You are viewing a plain text version of this content. The canonical link for it is here.
Posted to jira@arrow.apache.org by "Weston Pace (Jira)" <ji...@apache.org> on 2021/01/22 15:37:00 UTC
[jira] [Commented] (ARROW-11344) [Python] Data of struct fields are our-of-order in parquet files created by the write_table() method

    [ https://issues.apache.org/jira/browse/ARROW-11344?page=com.atlassian.jira.plugin.system.issuetabpanels:comment-tabpanel&focusedCommentId=17270222#comment-17270222 ] 
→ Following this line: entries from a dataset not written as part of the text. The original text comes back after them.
-- ==== Sys2Proof/Certificates/Slice0/Obligations.lean ====
section
/-! DEFINITION. The claims: what the rules of spec/ say the block does. `Returns o s st r d` says that the command
ends in a next state with that result, the same line, ports, build, machine states and host queue; `SCR` is left out
because it is unspecified after every command (10_state.md R25). -/

open Sys2Proof Sys2Proof.Machine

/-! ### The command interface -/

/-- The block takes the host's next command from the queue and runs it (00_scope.md R9, 20_memory.md R65); a step adds
nothing around `exec` but that. -/
def Obligations.StepRunsTheDecodedCommand : Prop :=
  ∀ (s : State) (t : Transaction) (rest : List HostEvent) (i : Instr),
    s.Ready → s.host = .command t :: rest → t.wf = true → decode t = .ok i →
      step s = exec i { s with host := rest }

/-- The opcode map (30_encoding.md R82), one word per row and every form of `LINE_INIT`. -/
def Obligations.OpcodeMapDecodes : Prop :=
  ∀ (arg : Half) (din : List Byte),
    decode ⟨0x10, arg, din⟩ = .ok (.crcCompute din) ∧ decode ⟨0x20, arg, din⟩ = .ok (.crcAppend arg din) ∧
    decode ⟨0x30, arg, din⟩ = .ok (.crcVerify din) ∧ decode ⟨0x40, arg, din⟩ = .ok (.stuffEncode arg din) ∧
    decode ⟨0x50, arg, din⟩ = .ok (.stuffDecode din) ∧ decode ⟨0x60, arg, din⟩ = .ok (.frameEncode din) ∧
    decode ⟨0x70, arg, din⟩ = .ok (.frameDecode din) ∧ decode ⟨0x80, arg, din⟩ = .ok (.lineInit false false) ∧
    decode ⟨0x81, arg, din⟩ = .ok (.lineInit false true) ∧ decode ⟨0x82, arg, din⟩ = .ok (.lineInit true false) ∧
    decode ⟨0x83, arg, din⟩ = .ok (.lineInit true true) ∧ decode ⟨0x90, arg, din⟩ = .ok (.lineSend din) ∧
    decode ⟨0xA0, arg, din⟩ = .ok (.lineReceive arg)

/-- 30_encoding.md R85: every command word is one command or illegal, for exactly the reasons given, and thirteen
words are legal. -/
def Obligations.ThirteenWordsAreLegal : Prop :=
  ∀ t : Transaction,
    ((∃ i, decode t = .ok i) ↔
      t.cmd ∈ ([0x10, 0x20, 0x30, 0x40, 0x50, 0x60, 0x70, 0x80, 0x81, 0x82, 0x83, 0x90, 0xA0] : List Byte)) ∧
    ((∃ r, decode t = .error r) ↔ IllegalCmd t.cmd)

/-- 30_encoding.md R85: an illegal command fails with `CommandError`, changes nothing else and calls no port. -/
def Obligations.IllegalCommandFails : Prop :=
  ∀ (s : State) (t : Transaction) (rest : List HostEvent),
    s.Ready → s.host = .command t :: rest → t.wf = true → IllegalCmd t.cmd →
      Returns (step s) { s with host := rest } .commandError 0 none

/-- Decoding inverts encoding for every command and every operand, and the encoder gives back the command word and the
operands the command uses of whatever was decoded (30_encoding.md R80 to R82). -/
def Obligations.DecodeAndEncodeAgree : Prop :=
  (∀ i : Instr, decode (encode i) = .ok i) ∧
  ∀ (t : Transaction) (i : Instr), decode t = .ok i →
    (encode i).cmd = t.cmd ∧ (usesArg i = true → (encode i).arg = t.arg) ∧
      (usesDin i = true → (encode i).din = t.din)

/-- 30_encoding.md R87: operands a command does not use have no effect on the step. -/
def Obligations.UnusedOperandsAreIgnored : Prop :=
  ∀ (s : State) (t u : Transaction) (i : Instr),
    s.Ready → t.wf = true → u.wf = true → decode t = .ok i → u.cmd = t.cmd →
    (usesArg i = true → u.arg = t.arg) → (usesDin i = true → u.din = t.din) →
      step (s.present u) = step (s.present t)

/-- 70_reset_and_hazards.md R251, 60_exceptions.md R235: with nothing presented the block holds its state. -/
def Obligations.IdleBlockHoldsItsState : Prop :=
  ∀ s : State, s.Ready → s.host = [] → step s = .next s

/-- What a step refuses, by the model's choice. In every state with a machine that is not `IDLE` it refuses, whatever
the host presents or if it presents nothing: log entry 11, deduced from 70_reset_and_hazards.md R262, which speaks of
a command presented while another is running. It refuses a build that cannot exist (log entry 5, 00_scope.md R10) and
a data operand the interface cannot carry (log entry 13, 30_encoding.md R80). -/
def Obligations.StepRefusesWhatIsOutside : Prop :=
  (∀ s : State, s.params.legal = true → ¬ s.Idle → step s = .refused .commandWhileRunning) ∧
  (∀ s : State, s.params.maxPayload = 0 ∨ 32764 < s.params.maxPayload → step s = .refused .illegalBuild) ∧
  (∀ (s : State) (t : Transaction) (rest : List HostEvent), s.Ready → s.host = .command t :: rest →
    65535 < t.din.length → step s = .refused .operandTooLong)

/-! ### Reset -/

/-- 10_state.md R34: the state after reset, of the default build (00_scope.md R10, R12). -/
def Obligations.ResetStateIsAsSpecified : Prop :=
  State.reset.lcfg = 0x00 ∧ State.reset.inited = false ∧ State.reset.txEn = false ∧ State.reset.rxEn = false ∧
  State.reset.acc = [] ∧ State.reset.status = 0 ∧ State.reset.result = 0x0000 ∧ State.reset.dout = some [] ∧
  State.reset.txs = .idle ∧ State.reset.rxs = .idle ∧
  State.reset.params.maxPayload = 256 ∧ State.reset.params.policy = .consumeTail ∧ core.reset = State.reset

/-- 70_reset_and_hazards.md R250: a reset between commands puts the block into the reset state, whatever it was doing,
makes no port call and does not change the build. -/
def Obligations.ResetEventResetsTheBlock : Prop :=
  ∀ (s : State) (rest : List HostEvent), s.Ready → s.host = .reset :: rest →
    ∃ t, step s = .next t ∧ t.lcfg = 0x00 ∧ t.acc = [] ∧ t.Holds .ok 0 (some []) ∧ t.Idle ∧
      t.params = s.params ∧ t.ports = s.ports ∧ t.host = rest

/-! ### The CRC-16 codec -/

/-- 10_state.md R30: the ROM has 256 entries, each the register after eight shift steps of 0x1021 from `i << 8`. -/
def Obligations.CrcTableIsItsConstruction : Prop :=
  crcTab.length = 256 ∧ ∀ i : Byte, crcTabAt i = crcBits8 ((i.setWidth 16 : Half) <<< 8)

/-- 10_state.md R31, which the spec derives from R30: the properties of the ROM. -/
def Obligations.CrcTableProperties : Prop :=
  crcTabAt 0x00 = 0x0000 ∧ crcTabAt 0x01 = 0x1021 ∧ crcTabAt 0xFF = 0x1EF0 ∧
  (∀ a b : Byte, crcTabAt (a ^^^ b) = crcTabAt a ^^^ crcTabAt b) ∧
  crcTabAt 0x10 = 0x1231 ∧ crcTabAt 0x7E = 0x9F59 ∧ crcTabAt 0x80 = 0x9188 ∧
  (crcTab.map (fun v => v.extractLsb' 8 8)).dedup.length = 128 ∧
  ∀ i : Byte, crcTabAt i ≠ 0xFF00

/-- 40_crc.md R111. -/
def Obligations.CrcComputeReturnsTheCrc : Prop :=
  ∀ (s : State) (arg : Half) (din : List Byte),
    decode ⟨0x10, arg, din⟩ = .ok (.crcCompute din) ∧
    (s.params.maxOperand < din.length → Returns (exec (.crcCompute din) s) s .capacityError 0 none) ∧
    (din.length ≤ s.params.maxOperand → Returns (exec (.crcCompute din) s) s .ok (crc16 din) none)

/-- 40_crc.md R112. -/
def Obligations.CrcAppendAppendsHighByteFirst : Prop :=
  ∀ (s : State) (arg : Half) (din : List Byte),
    decode ⟨0x20, arg, din⟩ = .ok (.crcAppend arg din) ∧
    (s.params.scratchCap < din.length + 2 → Returns (exec (.crcAppend arg din) s) s .capacityError 0 none) ∧
    (din.length + 2 ≤ s.params.scratchCap →
      Returns (exec (.crcAppend arg din) s) s .ok (countResult (din.length + 2))
        (some (din ++ [arg.extractLsb' 8 8, arg.extractLsb' 0 8])))

/-- 40_crc.md R113: the verdict is a result, a mismatch no error. -/
def Obligations.CrcVerifyReturnsTheVerdict : Prop :=
  ∀ (s : State) (arg : Half) (din : List Byte),
    decode ⟨0x30, arg, din⟩ = .ok (.crcVerify din) ∧
    (s.params.maxOperand < din.length → Returns (exec (.crcVerify din) s) s .capacityError 0 none) ∧
    (din.length ≤ s.params.maxOperand →
      Returns (exec (.crcVerify din) s) s .ok (if crc16 din = 0 then 1 else 0) none)

/-- 40_crc.md R114 (items 2 and 3 the spec derives from R110): a sequence followed by its own CRC has residue zero; no
sequence shorter than two bytes has. -/
def Obligations.ResidueLaws : Prop :=
  (∀ p : List Byte, crc16 (p ++ be16 (crc16 p)) = 0x0000) ∧ crc16 [] = 0xFFFF ∧
  (∀ b : Byte, crc16 [b] = 0xFF00 ^^^ crcTabAt (0xFF ^^^ b) ∧ crc16 [b] ≠ 0) ∧
  ∀ x : List Byte, x.length < 2 → crc16 x ≠ 0

/-- 40_crc.md R116, which the spec marks as general knowledge: the table-driven CRC and the bitwise one are the same
function. -/
def Obligations.BitwiseCrcIsTheTableCrc : Prop :=
  ∀ x : List Byte, crc16Bitwise x = crc16 x

/-- 42_framer.md R156, case 1, which the spec marks as general knowledge: of a sequence with residue zero, flipping
any one bit gives a nonzero residue. -/
def Obligations.CrcDetectsEverySingleBitError : Prop :=
  ∀ (a b : List Byte) (x : Byte) (j : Nat), j < 8 → crc16 (a ++ x :: b) = 0 → crc16 (a ++ flipBit x j :: b) ≠ 0

/-! ### The byte stuffer -/

/-- 41_stuffer.md R131, which the spec derives from R130: the exact expansion and its bounds. -/
def Obligations.StuffExpansion : Prop :=
  ∀ x : List Byte,
    (stuff x).length = x.length + (x.filter (fun b => decide (b = 0x7E ∨ b = 0x7D))).length ∧
    x.length ≤ (stuff x).length ∧ (stuff x).length ≤ 2 * x.length

/-- 41_stuffer.md R133, byte by byte, in the form of the wire symbol table 30_encoding.md R89: what each symbol in the
interior of a frame decodes to, whatever follows it. -/
def Obligations.WireSymbolsDecode : Prop :=
  unstuff [] = some [] ∧
  ∀ (e : List Byte),
    (∀ b : Byte, b ≠ 0x7E → b ≠ 0x7D → unstuff (b :: e) = (unstuff e).map (b :: ·)) ∧
    unstuff (0x7D :: 0x5E :: e) = (unstuff e).map (0x7E :: ·) ∧
    unstuff (0x7D :: 0x5D :: e) = (unstuff e).map (0x7D :: ·) ∧
    (∀ x : Byte, x ≠ 0x5E → x ≠ 0x5D → unstuff (0x7D :: x :: e) = none) ∧
    unstuff [0x7D] = none ∧ unstuff (0x7E :: e) = none

/-- 41_stuffer.md R135, laws 1 to 5, which the spec derives from R130 and R133: round trip, no delimiter, every escape
followed by a valid target, canonical form, and no growth in decoding. -/
def Obligations.StufferLaws : Prop :=
  (∀ x, unstuff (stuff x) = some x) ∧
  (∀ x, (0x7E : Byte) ∉ stuff x) ∧
  (∀ x u v, stuff x = u ++ 0x7D :: v → v.head? = some 0x5E ∨ v.head? = some 0x5D) ∧
  (∀ e x, unstuff e = some x → e = stuff x) ∧
  (∀ e x, unstuff e = some x → x.length ≤ e.length)

/-- 41_stuffer.md R132. -/
def Obligations.StuffEncodeReturnsTheRegion : Prop :=
  ∀ (s : State) (arg : Half) (din : List Byte),
    decode ⟨0x40, arg, din⟩ = .ok (.stuffEncode arg din) ∧
    (s.params.maxOperand < din.length ∨ min arg.toNat s.params.scratchCap < (stuff din).length →
      Returns (exec (.stuffEncode arg din) s) s .capacityError 0 none) ∧
    (din.length ≤ s.params.maxOperand → (stuff din).length ≤ min arg.toNat s.params.scratchCap →
      Returns (exec (.stuffEncode arg din) s) s .ok (countResult (stuff din).length) (some (stuff din)))
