-- ==== Sys2Proof/Laws/Line.lean ====
section
/-! SUPPORT. Closed forms of `exec` for the two line commands, and how the detector and the scan treat a candidate at
the head of the FIFO. The claims about the line cite these and unfold no machine. -/

namespace Sys2Proof.Machine

/-- No FLAG is found exactly where there is none. -/
theorem findIdx_flag_none {c : List Byte} : c.findIdx? (fun x => decide (x = flagByte)) = none ↔ flagByte ∉ c := by
  rw [List.findIdx?_eq_none_iff]
  simp only [decide_eq_false_iff_not]
  exact ⟨fun h hm => h _ hm rfl, fun h x hx he => h (he ▸ hx)⟩

/-- Where a FLAG is found, what lies before it holds none. -/
theorem findIdx_flag_some {r : List Byte} {j} (h : r.findIdx? (fun x => decide (x = flagByte)) = some j) :
    ∃ c rest, r = c ++ flagByte :: rest ∧ flagByte ∉ c ∧ c.length = j := by
  induction r generalizing j with
  | nil => simp at h
  | cons b r ih =>
    rw [List.findIdx?_cons] at h
    split at h
    · rename_i hb
      cases h
      exact ⟨[], r, by simp [of_decide_eq_true hb], by simp, rfl⟩
    · rename_i hb
      cases hq : r.findIdx? (fun x => decide (x = flagByte)) with
      | none => rw [hq] at h; simp at h
      | some k =>
        rw [hq] at h; simp at h
        obtain ⟨c, rest, h1, h2, h3⟩ := ih hq
        refine ⟨b :: c, rest, by simp [h1], ?_, by simp; omega⟩
        intro hm
        rcases List.mem_cons.mp hm with hm | hm
        · apply hb; simp [← hm]
        · exact h2 hm

/-- The first FLAG is found behind bytes that hold none. -/
theorem findIdx_flag_append {c rest : List Byte} (h : flagByte ∉ c) :
    (c ++ flagByte :: rest).findIdx? (fun x => decide (x = flagByte)) = some c.length := by
  induction c with
  | nil => simp [List.findIdx?_cons]
  | cons b c ih =>
    have hb : b ≠ flagByte := fun e => h (by simp [e])
    have hc : flagByte ∉ c := fun e => h (by simp [e])
    rw [List.cons_append, List.findIdx?_cons, if_neg (by simpa using hb), ih hc]; rfl

/-- The detector finds the candidate at the head of the FIFO. -/
theorem locate_candidate (m) {c rest : List Byte} (h : flagByte ∉ c) :
    locate m (flagByte :: c ++ flagByte :: rest) = (flagByte :: c ++ flagByte :: rest, some (c.length + 1)) := by
  rw [List.cons_append]
  exact locate_found m (findIdx_flag_append h)

/-- The detector drops bytes that hold no FLAG. -/
theorem locate_skips (m) {g rest : List Byte} (h : flagByte ∉ g) : locate m (g ++ rest) = locate m rest := by
  induction g with
  | nil => rfl
  | cons b g ih =>
    rw [List.cons_append, locate_garbage m _ (fun e => h (by simp [e])), ih (fun e => h (by simp [e]))]

/-- One pass of the scan over a candidate at the head of the FIFO. -/
theorem scanLoop_candidate (P : Params) (arg : Half) (n) {c rest : List Byte} (h : flagByte ∉ c) :
    scanLoop P arg (n + 1) (flagByte :: c ++ flagByte :: rest) =
      match judge P.maxPayload arg (flagByte :: c ++ [flagByte]) with
      | some p => (rest, some p)
      | none => scanLoop P arg n (match P.policy with | .consumeTail => rest | .reuseTail => flagByte :: rest) := by
  rw [scanLoop]
  rw [locate_candidate _ h]
  have ht : (flagByte :: c ++ flagByte :: rest).take (c.length + 1 + 1) = flagByte :: c ++ [flagByte] := by
    have : c.length + 1 + 1 = (flagByte :: c ++ [flagByte]).length := by simp
    rw [this, show flagByte :: c ++ flagByte :: rest = (flagByte :: c ++ [flagByte]) ++ rest by simp]
    exact List.take_left
  have hd : (flagByte :: c ++ flagByte :: rest).drop (c.length + 1 + 1) = rest := by
    have : c.length + 1 + 1 = (flagByte :: c ++ [flagByte]).length := by simp
    rw [this, show flagByte :: c ++ flagByte :: rest = (flagByte :: c ++ [flagByte]) ++ rest by simp]
    exact List.drop_left
  have hd2 : (flagByte :: c ++ flagByte :: rest).drop (c.length + 1) = flagByte :: rest := by
    have : c.length + 1 = (flagByte :: c).length := by simp
    rw [this]
    exact List.drop_left
  simp only [ht, hd]
  cases judge P.maxPayload arg (flagByte :: c ++ [flagByte]) with
  | some p => rfl
  | none => cases P.policy <;> simp only [rejectedLength, hd, hd2]

/-- Once it exceeds the bytes of the FIFO, the number of passes the scan is given does not matter. -/
theorem scanLoop_fuel (P : Params) (arg : Half) :
    ∀ (n m : Nat) (a : List Byte), a.length < n → a.length < m → scanLoop P arg n a = scanLoop P arg m a := by
  intro n
  induction n with
  | zero => intro m a h; omega
  | succ n ih =>
    intro m a h1 h2
    obtain ⟨m, rfl⟩ : ∃ k, m = k + 1 := ⟨m - 1, by omega⟩
    rw [scanLoop, scanLoop]
    cases hl : (locate P.candMax a).2 with
    | none => simp only
    | some t =>
      simp only
      have hb := locate_tail_bounds hl
      have hle := locate_length_le P.candMax a
      have hp := rejectedLength_pos P.policy hb.1
      cases judge P.maxPayload arg ((locate P.candMax a).1.take (t + 1)) with
      | some p => rfl
      | none => exact ih m _ (by simp; omega) (by simp; omega)

/-- A scan only takes bytes from the head of the FIFO: what it leaves are the last of them. -/
theorem scanLoop_suffix (P : Params) (arg : Half) (n : Nat) (a : List Byte) : (scanLoop P arg n a).1 <:+ a := by
  induction n generalizing a with
  | zero => exact List.suffix_rfl
  | succ n ih =>
    have hl := locate_suffix P.candMax a
    rw [scanLoop]
    split
    · exact hl
    · split
      · exact (List.drop_suffix _ _).trans hl
      · exact ((ih _).trans (List.drop_suffix _ _)).trans hl

/-- A payload the deframer gives and the caller has room for is the verdict. -/
theorem judge_some {n arg c p} (h : deframe n c = .ok p) (hp : p.length ≤ (arg : Half).toNat) :
    judge n arg c = some p := by
  simp [judge, h, hp]

/-- A candidate the deframer rejects, or whose payload the caller has no room for, has no payload. -/
theorem judge_none {n arg c} (h : ∀ p, deframe n c = .ok p → (arg : Half).toNat < p.length) :
    judge n arg c = none := by
  unfold judge
  split
  · rename_i p hp; rw [if_neg (by have := h p hp; omega)]
  · rfl

/-- A fill only adds bytes, at most as many as there was room for. -/
theorem fillLoop_length :
    ∀ (n : Nat) a p, a.length ≤ (fillLoop n a p).1.length ∧ (fillLoop n a p).1.length ≤ a.length + n := by
  intro n
  induction n with
  | zero => intro a p; simp [fillLoop]
  | succ n ih =>
    intro a p
    simp only [fillLoop]
    split
    · rename_i b hb
      have := ih (a ++ [b]) p.poll.2
      simp at this
      omega
    · simp

/-- Where the source has nothing, the fill adds nothing. -/
theorem State.filled_quiet (s : State) (more) (h : s.ports.sourceAnswers = none :: more) :
    s.filled.1 = s.acc := by
  unfold State.filled
  cases s.params.accCap - s.acc.length with
  | zero => rfl
  | succ n => simp only [fillLoop, Ports.poll_listed _ _ _ h]

/-- `LINE_SEND` on a line that may not send. -/
theorem exec_lineSend_notConfigured (s : State) (din) (h : s.inited = false ∨ s.txEn = false) :
    exec (.lineSend din) s = .next ((s.setTxs .txCheck).fail .configError |>.setTxs .idle) := by
  have hc2 : (s.setTxs .txCheck).canSend = false := (s.canSend_eq_false).2 h
  have e : ∀ n, runTx din (n + 1) ⟨s.setTxs .txCheck, 0, 0⟩ =
      ((s.setTxs .txCheck).fail .configError |>.setTxs .idle) := by
    intro n
    rw [runTx_succ _ _ _ (by simp), runTx_idle] <;> simp [txStep, txCheckStep, hc2]
  simp only [exec, execLineSend, txBound]
  rw [e, txOutcome_idle _ rfl]

/-- `LINE_SEND` of a payload that is too long. -/
theorem exec_lineSend_tooLong (s : State) (din) (h : s.inited = true) (h' : s.txEn = true)
    (hl : s.params.maxPayload < din.length) :
    exec (.lineSend din) s = .next ((s.setTxs .txCheck).fail .capacityError |>.setTxs .idle) := by
  have hc2 : (s.setTxs .txCheck).canSend = true := (s.canSend_eq_true).2 ⟨h, h'⟩
  have e : ∀ n, runTx din (n + 1) ⟨s.setTxs .txCheck, 0, 0⟩ =
      ((s.setTxs .txCheck).fail .capacityError |>.setTxs .idle) := by
    intro n
    rw [runTx_succ _ _ _ (by simp), runTx_idle] <;> simp [txStep, txCheckStep, hc2, hl]
  simp only [exec, execLineSend, txBound]
  rw [e, txOutcome_idle _ rfl]

/-- `LINE_SEND` past its checks ends as the loop of R180 over the sink's answers says. -/
theorem exec_lineSend_runs (s : State) (din) (h : s.inited = true) (h' : s.txEn = true)
    (hl : din.length ≤ s.params.maxPayload) :
    ∃ s1, exec (.lineSend din) s = .next (txEnd s1 (frame din).length 0 (offerAll (frame din) s.ports)) ∧
      s1.params = s.params ∧ s1.lcfg = s.lcfg ∧ s1.acc = s.acc ∧ s1.ports = s.ports ∧ s1.host = s.host ∧
      s1.rxs = s.rxs := by
  have hc2 : (s.setTxs .txCheck).canSend = true := (s.canSend_eq_true).2 ⟨h, h'⟩
  refine ⟨(((s.setTxs .txCheck).setTxs .txBuild).scrWrite (frame din)).setTxs (.txEmit 0), ?_,
    rfl, rfl, rfl, rfl, rfl, rfl⟩
  simp only [exec, execLineSend]
  have hb : txBound s.params = 2 * s.params.maxPayload + 6 + 1 + 1 + 1 := rfl
  have hf := frame_length_le din
  rw [hb, runTx_succ _ _ _ (by simp), runTx_succ]
  · have e1 : txStep din (txStep din ⟨s.setTxs .txCheck, 0, 0⟩) =
        ⟨(((s.setTxs .txCheck).setTxs .txBuild).scrWrite (frame din)).setTxs (.txEmit 0), (frame din).length, 0⟩ := by
      simp [txStep, txCheckStep, hc2, Nat.not_lt.mpr hl]
    rw [e1]
    rw [runTx_emit din (frame din) (s.scr.epoch + 1) (frame din).length 0 _ _ (by omega) (frame_length_pos din)
      rfl rfl rfl (by omega)]
    rw [List.drop_zero, txOutcome_idle]
    · rfl
    · unfold txEnd; split <;> rfl
  · simp [txStep, txCheckStep, hc2, Nat.not_lt.mpr hl]

/-- `LINE_RECEIVE` on a line that may not receive. -/
theorem exec_lineReceive_notConfigured (s : State) (arg) (h : s.inited = false ∨ s.rxEn = false) :
    exec (.lineReceive arg) s = .next ((s.setRxs .rxCheck).fail .configError |>.setRxs .idle) := by
  have hc2 : (s.setRxs .rxCheck).canReceive = false := (s.canReceive_eq_false).2 h
  have e : ∀ n, runRx arg (n + 1) ⟨s.setRxs .rxCheck, 0, []⟩ =
      ((s.setRxs .rxCheck).fail .configError |>.setRxs .idle) := by
    intro n
    rw [runRx_succ _ _ _ (by simp), runRx_idle] <;> simp [rxStep, hc2]
  simp only [exec, execLineReceive, rxBound]
  rw [e, rxOutcome_idle _ rfl]

/-- `LINE_RECEIVE` past its check ends as the fill and the scan of R189 say. -/
theorem exec_lineReceive_runs (s : State) (arg) (h : s.inited = true) (h' : s.rxEn = true) :
    ∃ s1 ep, exec (.lineReceive arg) s = .next (rxEnd s1 (s.scanned arg s.filled.1) ep) ∧
      s1.params = s.params ∧ s1.lcfg = s.lcfg ∧ s1.ports = s.filled.2 ∧ s1.host = s.host ∧ s1.txs = s.txs := by
  have hc2 : (s.setRxs .rxCheck).canReceive = true := (s.canReceive_eq_true).2 ⟨h, h'⟩
  simp only [exec, execLineReceive]
  have hb : rxBound s = (3 * s.params.accCap + 2 * s.acc.length + 3) + 1 := rfl
  rw [hb, runRx_succ _ _ _ (by simp)]
  have e1 : rxStep arg ⟨s.setRxs .rxCheck, 0, []⟩ = ⟨(s.setRxs .rxCheck).setRxs .rxFill, 0, []⟩ := by
    simp [rxStep, hc2]
  rw [e1]
  obtain ⟨m, hm, he⟩ := runRx_fill arg (s.params.accCap - s.acc.length)
    (3 * s.params.accCap + 2 * s.acc.length + 3)
    ⟨(s.setRxs .rxCheck).setRxs .rxFill, 0, []⟩ rfl rfl (by omega)
  rw [he]
  have hfl := fillLoop_length (s.params.accCap - s.acc.length) s.acc s.ports
  have hfl' : s.filled.1.length ≤ s.acc.length + (s.params.accCap - s.acc.length) := hfl.2
  obtain ⟨ep, hs⟩ := runRx_scan arg (s.filled.1.length + 1) m
    { s := { (s.setRxs .rxCheck).setRxs .rxFill with acc := s.filled.1, ports := s.filled.2, rxs := .rxLocate },
      tail := 0, payload := [] }
    (Nat.lt_succ_self _) rfl (by omega)
  refine ⟨{ (s.setRxs .rxCheck).setRxs .rxFill with acc := s.filled.1, ports := s.filled.2, rxs := .rxLocate }, ep,
    ?_, rfl, rfl, rfl, rfl, rfl⟩
  exact (congrArg rxOutcome hs).trans (rxOutcome_idle _ rfl)

end Sys2Proof.Machine
end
Weston Pace commented on ARROW-11344:
-------------------------------------

Thank you for creating such a detailed test case.  I have run your test against pyarrow 2.0.0 and I can confirm I get the same results that you do.  Luckily, when I ran your test against the latest code I did not see this error and I confirmed that the full_name.name column aligned with the fruit_name column.  We have recently fixed issues related to structs such as ARROW-10493 and my assumption is that you encountered one of those.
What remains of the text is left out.